**Activity**
Your output should be each line from the material below that has the word "extractLsb".

--- START ---

-- ==== Sys2Proof/Machine/Links.lean ====
section
/-! DEFINITION. Links (R392 to R413): counters, posts, triggers, sends in their transmit order, arrivals, the global step counter, and
the link instructions. -/
namespace Sys2Proof.Machine

/-! Access paths. -/

def State.link (s : State) (l : Nat) : Link := s.links.toList[l]?.getD Link.reset
def State.setLink (s : State) (l : Nat) (x : Link) : State := { s with links := s.links.setIfInBounds l x }
def Die.ctr (d : Die) (asid : BitVec 13) (n : Nat) : Nat :=
  match d.ctrs.find? fun c => c.asid == asid && c.n == n with
  | some c => c.val
  | none => 0
def Die.setCtr (d : Die) (asid : BitVec 13) (n v : Nat) : Die :=
  let rest := d.ctrs.filter fun c => !(c.asid == asid && c.n == n)
  { d with ctrs := if v = 0 then rest else ⟨asid, n, v⟩ :: rest }
def Die.post (d : Die) (asid : BitVec 13) (n : Nat) : Option Post := d.posts.find? fun p => p.asid == asid && p.n == n
def Die.dropPost (d : Die) (asid : BitVec 13) (n : Nat) : Die :=
  { d with posts := d.posts.filter fun p => !(p.asid == asid && p.n == n) }

/-! The end of a send (R404, R406, R407). -/

/-- A send is acknowledged: its signal acts, on the saved semaphore if the job is saved (R406). -/
def State.endSend (s : State) (x : Send) : State :=
  match x.sem with
  | some n => s.onJob x.jobid fun k => k.signal n.toNat 1
  | none => s

/-- A send fails after execution (R406): pending for the job's XS, or with the supervisor once that has ended. -/
def State.failSend (s : State) (x : Send) (cause : Nat) (addr : Word) (code : Nat) : State :=
  let detail := linkDetail x.pc x.peer.n x.post x.trig true x.peer.link code x.acked
  let f : PendFault := ⟨cause, x.pc, addr, 0, 2, detail, x.slot⟩
  let alive := match s.jobCore x.jobid with
    | some k => (k.strm .xs).used && !(k.strm .xs).ended
    | none => false
  if alive then s.onJob x.jobid fun k => k.setStrm .xs { k.strm .xs with faults := (k.strm .xs).faults ++ [f] }
  else
    let d := dieOf x.core
    let r := { s.mkRecord x.core .xs { f.spec with eng := true } with jobid := x.jobid }
    (s.dieLog d 0x63 x.pc 0 0).postSupervisor d r

/-- A send leaves the list. -/
def State.dropSend (s : State) (x : Send) : State := { s with sends := s.sends.filter fun y => y.ord != x.ord }

/-- A send enters its link's transmit order (R400, R404): with no bytes it is complete at once, over a link that is down it
fails at once (R398). -/
def State.enterSend (s : State) (x : Send) : State :=
  if x.len = 0 then s.endSend x
  else if !(s.link x.peer.link).up then s.failSend x cLINKTIMEOUT 0 0
  else { s with seq := s.seq + 1, sends := s.sends ++ [{ x with ord := s.seq }] }

/-! Counter events and triggers (R400, R401). -/

/-- The send of a trigger. -/
def Trigger.send (t : Trigger) (d : Die) : Send :=
  let x := t.cmd
  let post := match x.code.instr with | .larm f => f.of 0 6 | _ => 0
  { ord := 0, link := 0, core := t.core, jobid := t.jobid, asid := t.asid, pc := x.pc, slot := x.slot, peer := d.peer t.asid (x.sd.toNat % 16)
    post := post, trig := true, pad := false, src := x.sa.toNat, image := none, roff := (x.sb.extractLsb' 32 32).toNat
    len := (x.sb.extractLsb' 0 32).toNat, sent := 0, acked := 0, sem := if x.code.head.se then some x.code.head.ssem else none }

/-- Triggers fire in the order in which they were armed. -/
def State.fire (d : Fin 2) : List Trigger → State → State
  | [], s => s
  | t :: r, s =>
    let x := t.send (s.die d)
    State.fire d r (if x.peer.v then s.enterSend { x with link := x.peer.link } else s.failSend x cPEERERR 0 5)

/-- A counter has taken a value: the waits that it satisfies are granted it, whatever it becomes later (R355); `phys` of such a wait
holds the value that it waits for. -/
def Core.grantCtr (k : Core) (n v : Nat) : Core :=
  let g (w : Wait) : Wait :=
    if w.kind == .link && w.reg && w.obj == n && w.grant.isNone && decide (w.phys ≤ v) then { w with grant := some (BitVec.ofNat 64 v) } else w
  { k with streams := k.streams.map fun (t : Strm) => { t with wait := t.wait.map g } }

/-- The waits of the jobs of an ASID on a die that a counter event satisfies. -/
def State.grantWaits (s : State) (d : Fin 2) (asid : BitVec 13) (n v : Nat) : State :=
  { s with cores := s.cores.mapFinIdx fun c k h =>
      if k.active && dieOf ⟨c, h⟩ == d && k.asid == asid then k.grantCtr n v else k }

/-- A counter event: the counter takes a value, the waits that this satisfies are granted, and the triggers that it allows fire. -/
def State.counterEvent (s : State) (d : Fin 2) (asid : BitVec 13) (n v : Nat) : State :=
  let x := (s.die d).setCtr asid n v
  let due (t : Trigger) : Bool := t.asid == asid && t.ctr == n && decide (t.thr ≤ v)
  State.fire d (x.triggers.filter due)
    ((s.setDie d { x with triggers := x.triggers.filter fun t => !due t }).grantWaits d asid n v)

/-- Saturating sum of a counter (R394). -/
def ctrAdd (a b : Nat) : Nat := min (a + b) 0xFFFFFFFF

/-! Transmission (R396, R403). -/

/-- Bytes of the next message of a send: to the next 4 KiB boundary of its remote extent. -/
def Send.nextLen (x : Send) : Nat := min (4096 - (x.roff + x.sent) % 4096) (x.len - x.sent)

/-- A send's source is read through the XS's translations. -/
def Send.walker (x : Send) : Walker := .strm x.core .xs

/-- Flits of a message (R396): a header, and its bytes in payloads of 128. -/
def LinkMsg.flits (m : LinkMsg) : Nat := 1 + (m.bytes.length + 127) / 128

/-- Flits that a link's retransmit buffer holds (R397). -/
def retransmitFlits : Nat := 512

/-- The source bytes of a message, read in one event: the state, and the bytes or what fails. Poisoned lines read as zero and
leave MEM_UE pending. -/
def State.sendSource (s : State) (x : Send) (n : Nat) : State × Except (Nat × Nat) (List Byte) :=
  match x.image with
  | some bs => (s, .ok ((bs.drop x.sent).take n))
  | none =>
    let log (bad : List (Word × Word)) (space : Nat) (s : State) : State :=
      match bad with
      | [] => s
      | b :: _ =>
        let e (b : Word × Word) : Vector Word 4 := poisonEntry false true .xs space b.1 b.2 x.pc
        let f : PendFault := ⟨cMEMUE, x.pc, b.1, 0, space, (e b).toList, x.slot⟩
        s.onJob x.jobid fun k =>
          let k1 := bad.foldl (fun k b => k.logErr (e b)) k
          k1.setStrm .xs { k1.strm .xs with faults := (k1.strm .xs).faults ++ [f] }
    if x.pad then
      match s.jobCore x.jobid with
      | some k => (log (k.padBad x.core (x.src + x.sent) n) 0 s, .ok (k.padRead (x.src + x.sent) n))
      | none => (s, .ok (List.replicate n 0))
    else
      match s.xlate x.walker x.asid.toNat (userOf x.core) .load (x.src + x.sent : Nat) n with
      | (s1, .error e) => (s1, .error e)
      | (s1, .ok ps) =>
        let bad := s1.badLines ps
        match State.readSeen x.jobid ps s1 with
        | (s2, bs) => (log bad 2 (s2.mark x.walker .load ps), .ok bs)

/-- The next message of a send is transmitted; a source that fails ends the send at it (R403) (DEDUCED, log entry 13). -/
def State.transmit (s : State) (x : Send) : State :=
  let n := x.nextLen
  match s.sendSource x n with
  | (s1, .error e) =>
    let s2 := s1.failSend x e.1 (BitVec.ofNat 64 e.2) 0
    if x.sent = x.acked then s2.dropSend x else
    { s2 with sends := s2.sends.map fun y => if y.ord == x.ord then { y with len := x.sent, sem := none } else y }
  | (s1, .ok bs) =>
    let m : LinkMsg := ⟨s1.chipid.toNat, x.asid.toNat, if x.peer.rdie then 1 else 0, x.peer.rasid.toNat, x.post, x.roff + x.sent, bs, x.roff, x.len⟩
    let l := s1.link x.link
    { s1.setLink x.link { l with wire := l.wire ++ [m], unacked := l.unacked + m.flits, held := 0 } with
      sends := s1.sends.map fun y => if y.ord == x.ord then { y with sent := y.sent + n } else y }

/-- The send whose message a link transmits next. -/
def State.nextSend (s : State) (l : Nat) : Option Send :=
  s.sends.find? fun x => x.link == l && decide (x.sent < x.len)

/-- Is there room in a link's retransmit buffer for the next message of a send (R397)? -/
def Link.room (l : Link) (x : Send) : Bool := decide (l.unacked + 1 + (x.nextLen + 127) / 128 ≤ retransmitFlits)

/-- A slot of the links: each transmits its next message, or not, by a free choice, within a bounded time (R74); with no room in
its retransmit buffer it waits (DEDUCED, log entry 13). -/
def State.linksSlot : List Nat → State → State
  | [], s => s
  | l :: t, s =>
    match s.nextSend l with
    | none => State.linksSlot t s
    | some x =>
      let k := s.link l
      State.linksSlot t (if !k.room x then s
        else if Config.freeBit s.draws || latencyBound ≤ k.held then s.drawn.transmit x
        else s.drawn.setLink l { k with held := k.held + 1 })

/-- The counts of a link for a slot (R398, R399). -/
def Link.tick (l : Link) : Link :=
  { l with idle := if l.unacked = 0 then 0 else l.idle + 1, waited := if l.arrived.isEmpty then 0 else l.waited + 1 }

/-! Acknowledgements (R397, R399). -/

/-- A send as it stands in the list. -/
def State.sendOf (s : State) (ord : Nat) : Option Send := s.sends.find? fun y => y.ord == ord

/-- Groups of flits are acknowledged, in order (R397): `n` flits, or all that the buffer holds where that is 0. -/
def Link.ackFlits (l : Link) (n : Nat) : Link := { l with unacked := if n = 0 then 0 else l.unacked - n, idle := 0 }

/-- Messages leave the front of the wire: the groups of their flits have been acknowledged. -/
def Link.dropWire (l : Link) (n : Nat) : Link :=
  let w := l.wire.drop n
  { l with wire := w, unacked := min l.unacked ((w.map LinkMsg.flits).sum), idle := 0 }

/-- The oldest message of a send on the wire has been performed. -/
def State.ackOne (s : State) (x : Send) : State :=
  let l := s.link x.link
  match l.wire with
  | [] => s
  | m :: _ =>
    let y := { x with acked := x.acked + m.bytes.length }
    let s1 := s.setLink x.link (l.dropWire 1)
    if y.acked < y.len then { s1 with sends := s1.sends.map fun z => if z.ord == x.ord then y else z }
    else (s1.dropSend x).endSend y

/-- Messages of the oldest send of a link performed, each transmitted first where it has not been. -/
def State.ackMany (ord : Nat) : Nat → State → State
  | 0, s => s
  | n + 1, s =>
    match s.sendOf ord with
    | none => s
    | some x =>
      let s1 := if x.sent = x.acked then s.transmit x else s
      match s1.sendOf ord with
      | none => s1
      | some y => State.ackMany ord n (s1.ackOne y)

/-- Messages of a send on the wire. -/
def Send.flights (x : Send) (wire : List LinkMsg) : Nat :=
  ((List.range (wire.length + 1)).find? fun n => (((wire.take n).map (·.bytes.length)).sum) == x.sent - x.acked).getD 0

/-- SEND_ACKNOWLEDGED on link `unit`: with `flag`, groups of `val2` flits are acknowledged (R397), or all of them where that is 0.
Else the peer answers the oldest send: with remote code `val` it refuses it; with none it has performed `val2` of its messages, or
all of them where that is 0 (DEDUCED, log entry 13). -/
def execSendAcknowledged (s : State) : Out :=
  let l := s.ctx.ev.unit
  if l < 12 then
    if s.ctx.ev.flag then .next (s.setLink l ((s.link l).ackFlits s.ctx.ev.val2)) else
    match s.sends.find? fun x => x.link == l with
    | none => .next s
    | some x =>
      let code := s.ctx.ev.val
      if code ≠ 0 then
        let s1 := if x.sent = 0 then s.transmit x else s
        match s1.sendOf x.ord with
        | none => .next s1
        | some y =>
          let k := s1.link l
          let s2 := s1.setLink l (k.dropWire (y.flights k.wire))
          .next ((s2.dropSend y).failSend y cPEERERR 0 code)
      else
        let n := if s.ctx.ev.val2 = 0 then x.len / 4096 + 2 else s.ctx.ev.val2
        .next (State.ackMany x.ord n s)
  else .fault .noSuchUnit

/-- GO_BACK_REPLAY on link `unit`: it is counted (R397). -/
def execGoBackReplay (s : State) : Out :=
  let l := s.ctx.ev.unit
  if l < 12 then
    let k := s.link l
    .next (s.setLink l { k with replays := min (k.replays + 1) 0xFFFFFFFF })
  else .fault .noSuchUnit

/-- The sends of a link fail. -/
def State.failSends : List Send → State → State
  | [], s => s
  | x :: t, s => State.failSends t ((s.dropSend x).failSend x cLINKTIMEOUT 0 0)

/-- The P accesses and stores of a stream, of a saved job too, that await an answer over a link fail (R398, R324). -/
def Strm.linkFails (l clock : Nat) (t : Strm) : Strm :=
  { t with
    peerWait := t.peerWait.map fun w => if w.link = l && clock < w.due then { w with failed := true } else w
    peerStores := t.peerStores.map fun w => if w.link = l && clock < w.due then { w with failed := true } else w }

/-- LINK_DOWN on link `unit` (R398). -/
def execLinkDown (s : State) : Out :=
  let l := s.ctx.ev.unit
  if l < 12 then
    let k := s.link l
    let s1 := s.setLink l { k with up := false, aligned := false, wire := [], unacked := 0, idle := 0, held := 0 }
    let fail (k : Core) : Core := { k with streams := k.streams.map fun (t : Strm) => t.linkFails l s.clock }
    let s2 := { s1 with cores := s1.cores.map fail, saved := s1.saved.map fun (x : Saved) => { x with core := fail x.core } }
    .next (State.failSends (s.sends.filter fun x => x.link == l) s2)
  else .fault .noSuchUnit

/-- Is the module in the Summer state, which is that of both its dies, so that it may belong to a GSC domain (R405, R459)? -/
def State.summer (s : State) : Bool := s.dies.toList.all fun (d : Die) => d.state == 2

/-- LINK_TRAINING of link `unit`: it is up and has learnt the CHIP identity `val`; `flag`: step marks are aligned, which a module
outside the Summer state exchanges with none (R392, R405). -/
def execLinkTraining (s : State) : Out :=
  let l := s.ctx.ev.unit
  if l < 12 then
    let k := s.link l
    .next (s.setLink l { k with up := true, chip := BitVec.ofNat 16 s.ctx.ev.val, aligned := s.ctx.ev.flag && s.summer,
                                     idle := 0, held := 0 })
  else .fault .noSuchUnit

/-! Arrivals (R393, R399). -/

def State.answer (s : State) (r : Reply) : State := { s with outbox := ⟨s.ctx.ev.via, r⟩ :: s.outbox }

--- END ---

**Result of the task**
    post := post, trig := true, pad := false, src := x.sa.toNat, image := none, roff := (x.sb.extractLsb' 32 32).toNat
    len := (x.sb.extractLsb' 0 32).toNat, sent := 0, acked := 0, sem := if x.code.head.se then some x.code.head.ssem else none }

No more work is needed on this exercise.